O que acha uma esposa acha o bem e alcançou a benevolência do Senhor. Pv 18.22.

Toda autoridade sujeita a Cristo deve agir com firmeza, mas também com amabilidade e humildade.

O homem deve representar a Jesus no lar

O homem é responsável por:

a. Manifestar a vida de Cristo na família

Assim como Cristo é a imagem de Deus, o homem deve ser a imagem de Cristo no lar. Deve andar no Espírito, ser santo, manifestar alegria constante, dar graças por tudo, deixar fluir o amor, a graça e a paz do Senhor.

b. Estabelecer o governo de Cristo

O homem é o cabeça da mulher e Cristo é o cabeça de todo homem. Portanto, o homem deve estabelecer a autoridade de Cristo no lar e não a sua. Se um homem não está sujeito a Cristo, como vai governar sobre sua mulher e filhos? Quando o Senhor delega autoridade ao homem, não lhe dá “carta branca” para fazer o que quer, mas estabelece critérios específicos e concretos. Toda autoridade sujeita a Cristo deve agir com firmeza, mas também com amabilidade e humildade. Sem fazer concessões indevidas, mas com disposição para dialogar e escutar. É importante que saiba discernir a vontade de Deus e que cuide para que ela se cumpra no seu lar.

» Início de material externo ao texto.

-- ==== Sys2Proof/Machine/Thermal.lean ====
section
/-! DEFINITION. What the commands of one family do: tray thermal and fluid I/O (chapter 13). -/

namespace Sys2Proof.Machine

/-- TFU_PWM_WRITE (R355). -/
def execTfuPwmWrite (r : Requester) (c v : Nat) (s : State) : Out := done (regWrite {} r (0x2800100 + 0x20 * c) 4 v s)

/-- SPEED_LOOP_TICK (R357). -/
def execSpeedLoopTick (c : Nat) (s : State) : Out := done (whenStandby (speedTick c) s)

/-- TACH_EDGE (R358). -/
def execTachEdge (c d : Nat) (s : State) : Out := done (whenStandby (fanEdge c d) s)

/-- TACH_STALL (R358). -/
def execTachStall (c : Nat) (s : State) : Out := done (whenStandby (tachStall c) s)

/-- AGEING_CHECK (R360). -/
def execAgeingCheck (c : Nat) (s : State) : Out := done (whenStandby (ageingCheck c) s)

/-- VALVE_WRITE (R364). -/
def execValveWrite (r : Requester) (n : Nat) (timing : Bool) (v : Nat) (s : State) : Out :=
  done (regWrite {} r (0x2800300 + 0x20 * n + b2n timing * 4) 4 v s)

/-- VALVE_FAULT (R365). -/
def execValveFault (n : Nat) (s : State) : Out := done (whenStandby (valveFault n) s)

/-- VALVE_FAULT_CLEAR (R365). -/
def execValveFaultClear (r : Requester) (n : Nat) (s : State) : Out :=
  done (regWrite {} r (0x280030C + 0x20 * n) 4 (2 ^ 31) s)

/-- ADC_SAMPLE (R367). -/
def execAdcSample (ix code : Nat) (s : State) : Out := done (whenStandby (adcSample ix code) s)

/-- ROPE_SAMPLE (R370). -/
def execRopeSample (ix sns exc : Nat) (s : State) : Out := done (whenStandby (ropeSample ix sns exc) s)

/-- LEAK_REMOTE (R373). -/
def execLeakRemote (r : Requester) (s : State) : Out := done (regWrite {} r 0x2800018 4 1 s)

/-- LEAK_CLOSE_END (R373). -/
def execLeakCloseEnd (n : Nat) (s : State) : Out := done (whenStandby (leakCloseEnd n) s)

/-- LEAK_CLEAR (R375). -/
def execLeakClear (r : Requester) (s : State) : Out := done (regWrite {} r 0x2800014 4 1 s)

/-- FLOW_UPDATE (R371). -/
def execFlowUpdate (ix n span twoSec d : Nat) (s : State) : Out :=
  done (whenStandby (flowUpdate ix n span twoSec d) s)

end Sys2Proof.Machine
end

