-- ==== Sys2Proof/Machine/Thread.lean ====
section
/-! DEFINITION. What the commands of one family do: launches and threads (chapter 4). -/

namespace Sys2Proof.Machine

/-- LAUNCH (R98). -/
def execLaunch (ring : Nat) (s : State) : Out := done (runPacket ring (opIs 0x20) oneUnit [(16, 48)] doLaunch s)

/-- GROUP_PLACE (R99). -/
def execGroupPlace (o : Nat) (s : State) : Out := done (whenClocked (placeGroup o) s)

/-- GROUP_END (R101). -/
def execGroupEnd (gid : Nat) (s : State) : Out := done (whenClocked (endGroup gid) s)

/-- THREAD_LOAD (R113). -/
def execThreadLoad (c slot rd rs1 : Nat) (imm : Int) (size : Nat) (sg fp : Bool) (len : Nat) (ecc : Ecc)
    (s : State) : Out :=
  done (threadLoad mirrorRead c slot rd rs1 imm size sg fp len ecc s)

/-- THREAD_STORE (R112). -/
def execThreadStore (c slot rs2 rs1 : Nat) (imm : Int) (size : Nat) (fp : Bool) (len : Nat) (s : State) : Out :=
  done (threadStore c slot rs2 rs1 imm size fp len s)

/-- INSTRUCTION_FETCH (R117). -/
def execInstructionFetch (c slot : Nat) (hit : Bool) (ecc : Ecc) (s : State) : Out :=
  done (fetchInsn c slot hit ecc s)

/-- FENCE_I (R117). -/
def execFenceI (c slot : Nat) (s : State) : Out := done (fenceI c slot s)

/-- THREAD_FENCE (R114). -/
def execThreadFence (c slot : Nat) (s : State) : Out := done (threadFence c slot s)

/-- ECALL (R95). -/
def execEcall (c slot kind : Nat) (s : State) : Out := done (threadCall c slot kind s)

/-- CSR_ACCESS (R96). -/
def execCsrAccess (c slot f3 csr rd rs1 : Nat) (s : State) : Out := done (csrAccess c slot f3 csr rd rs1 s)

/-- PAUSE (R93). -/
def execPause (c slot : Nat) (s : State) : Out := done (threadPause c slot s)

/-- UBAR_INIT (R106). -/
def execUbarInit (c slot rs1 rs2 : Nat) (s : State) : Out := done (ubarInit c slot rs1 rs2 s)

/-- UBAR_ARRIVE (R106). -/
def execUbarArrive (c slot rd rs1 : Nat) (s : State) : Out := done (ubarArrive c slot rd rs1 s)

/-- UBAR_WAIT (R106). -/
def execUbarWait (c slot rs1 rs2 : Nat) (s : State) : Out := done (ubarWait c slot rs1 rs2 s)

/-- UBAR_SYNC (R106). -/
def execUbarSync (c slot rs1 : Nat) (s : State) : Out := done (ubarSync c slot rs1 s)

/-- UCOPY (R108). -/
def execUcopy (c slot rs1 rs2 : Nat) (s : State) : Out := done (ucopy c slot rs1 rs2 s)

/-- UCWAIT (R108). -/
def execUcwait (c slot rd rs1 rs2 : Nat) (s : State) : Out := done (ucwait c slot rd rs1 rs2 s)

/-- UCREAD (R108). -/
def execUcread (c slot rd rs1 : Nat) (s : State) : Out := done (ucread c slot rd rs1 s)

/-- UCSET (R108). -/
def execUcset (c slot rs1 rs2 : Nat) (s : State) : Out := done (ucset c slot rs1 rs2 s)

/-- UEND (R101). -/
def execUend (c slot : Nat) (s : State) : Out := done (uend c slot s)

/-- UYIELD (R109). -/
def execUyield (c slot : Nat) (s : State) : Out := done (threadYield c slot s)

/-- UPARK (R110). -/
def execUpark (c slot rd rs1 rs2 : Nat) (ecc : Ecc) (s : State) : Out :=
  done (upark mirrorRead c slot rd rs1 rs2 ecc s)

/-- UPARK_TIMEOUT (R110). -/
def execUparkTimeout (c slot : Nat) (s : State) : Out := done (whenClocked (uparkTimeout c slot) s)

/-- UWAKE (R110). -/
def execUwake (c slot rs1 : Nat) (s : State) : Out := done (uwake c slot rs1 s)

/-- UGRID_ACQ (R105). -/
def execUgridAcq (c slot : Nat) (s : State) : Out := done (ugridAcq c slot s)

/-- UGRID_REL (R105). -/
def execUgridRel (c slot : Nat) (s : State) : Out := done (ugridRel c slot s)

/-- UGRID_TRY (R105). -/
def execUgridTry (c slot rd : Nat) (s : State) : Out := done (ugridTry c slot rd s)

/-- UFENCE_G (R114). -/
def execUfenceG (c slot : Nat) (s : State) : Out := done (ufenceG c slot s)

/-- UAMO (R111). -/
def execUamo (c slot op rd rs1 rs2 : Nat) (dword aq rl : Bool) (ecc : Ecc) (s : State) : Out :=
  done (uamo mirrorRead c slot op rd rs1 rs2 dword aq rl ecc s)

/-- UCAS (R111). -/
def execUcas (c slot rd rs1 rs2 rs3 : Nat) (dword aq rl : Bool) (ecc : Ecc) (s : State) : Out :=
  done (ucas mirrorRead c slot rd rs1 rs2 rs3 dword aq rl ecc s)

/-- LR (R115). -/
def execLr (c slot rd rs1 : Nat) (dword aq rl : Bool) (ecc : Ecc) (s : State) : Out :=
  done (loadReserved c slot rd rs1 dword aq rl ecc s)

/-- SC (R115). -/
def execSc (c slot rd rs1 rs2 : Nat) (dword aq rl : Bool) (s : State) : Out :=
  done (storeConditional c slot rd rs1 rs2 dword aq rl s)

/-- LR_RESERVATION_EXPIRY (R115). -/
def execLrReservationExpiry (c slot : Nat) (s : State) : Out := done (whenClocked (reserveExpiry c slot) s)

/-- SUSPEND (R120). -/
def execSuspend (ring : Nat) (s : State) : Out :=
  done (runPacket ring (opIs 0x22) oneUnit [(16, 6), (24, 16)] doSuspend s)

/-- SUSPEND_SAVE_DONE (R120). -/
def execSuspendSaveDone (o tag : Nat) (s : State) : Out := done (whenClocked (suspendDone o tag) s)

/-- CONTINUE (R122). -/
def execContin (ring : Nat) (s : State) : Out :=
  done (runPacket ring (opIs 0x23) oneUnit [(16, 6), (24, 8)] doContinue s)

/-- CONTINUE_PLACE (R122). -/
def execContinuePlace (o tag : Nat) (s : State) : Out := done (whenClocked (continuePlace o tag) s)

/-- ILLEGAL_INSTRUCTION (R103). -/
def execIllegalInstruction (c slot : Nat) (s : State) : Out := done (threadIllegal c slot s)

end Sys2Proof.Machine
end

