-- ==== Sys2Proof/Machine/Core.lean ====
section
/-! DEFINITION. The machine as the host runs it. -/

def Sys2Proof.core : Host.Core := {
  State := Sys2Proof.Machine.State
  Fault := Sys2Proof.Machine.Fault
  Refusal := Sys2Proof.Machine.Refusal
  step := Sys2Proof.Machine.step
  reset := Sys2Proof.Machine.State.reset }
end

c. Ministrar a graça salvadora de Cristo

O homem deve exercer o sacerdócio em sua família. Não basta abençoá-los com orações superficiais, deve se interessar por cada um. Dar tempo a cada um, conhecer suas necessidades, lutas e aflições. Dar a cada um dos filhos uma atenção particular. Constantemente ajudar a esposa a ver a dimensão eterna e grandiosa de sua função como esposa e mãe e cuidar para que ela não se desanime em suas tarefas que, às vezes, parecem triviais e insignificantes.

d. Doutrinar e edificar sua família

É importante usar as circunstâncias ocasionais da vida para ensinar, mas isso não é suficiente. O homem é responsável por ensinar toda a verdade de Deus, de forma ordenada e metódica a sua esposa e filhos. São seus primeiros discípulos. Deve determinar horários concretos para sentar com eles e compartilhar a palavra (Culto familiar). Deve haver lugar para a participação de todos e tudo deve ser cheio de oração. O homem deve considerar a esposa como ajudadora para isso. Não deve anulá-la, mas tampouco deve passar para ela toda a responsabilidade pela edificação dos filhos. Devem trabalhar juntos.

Quanta graça e segurança um marido amoroso e sábio traz à sua família.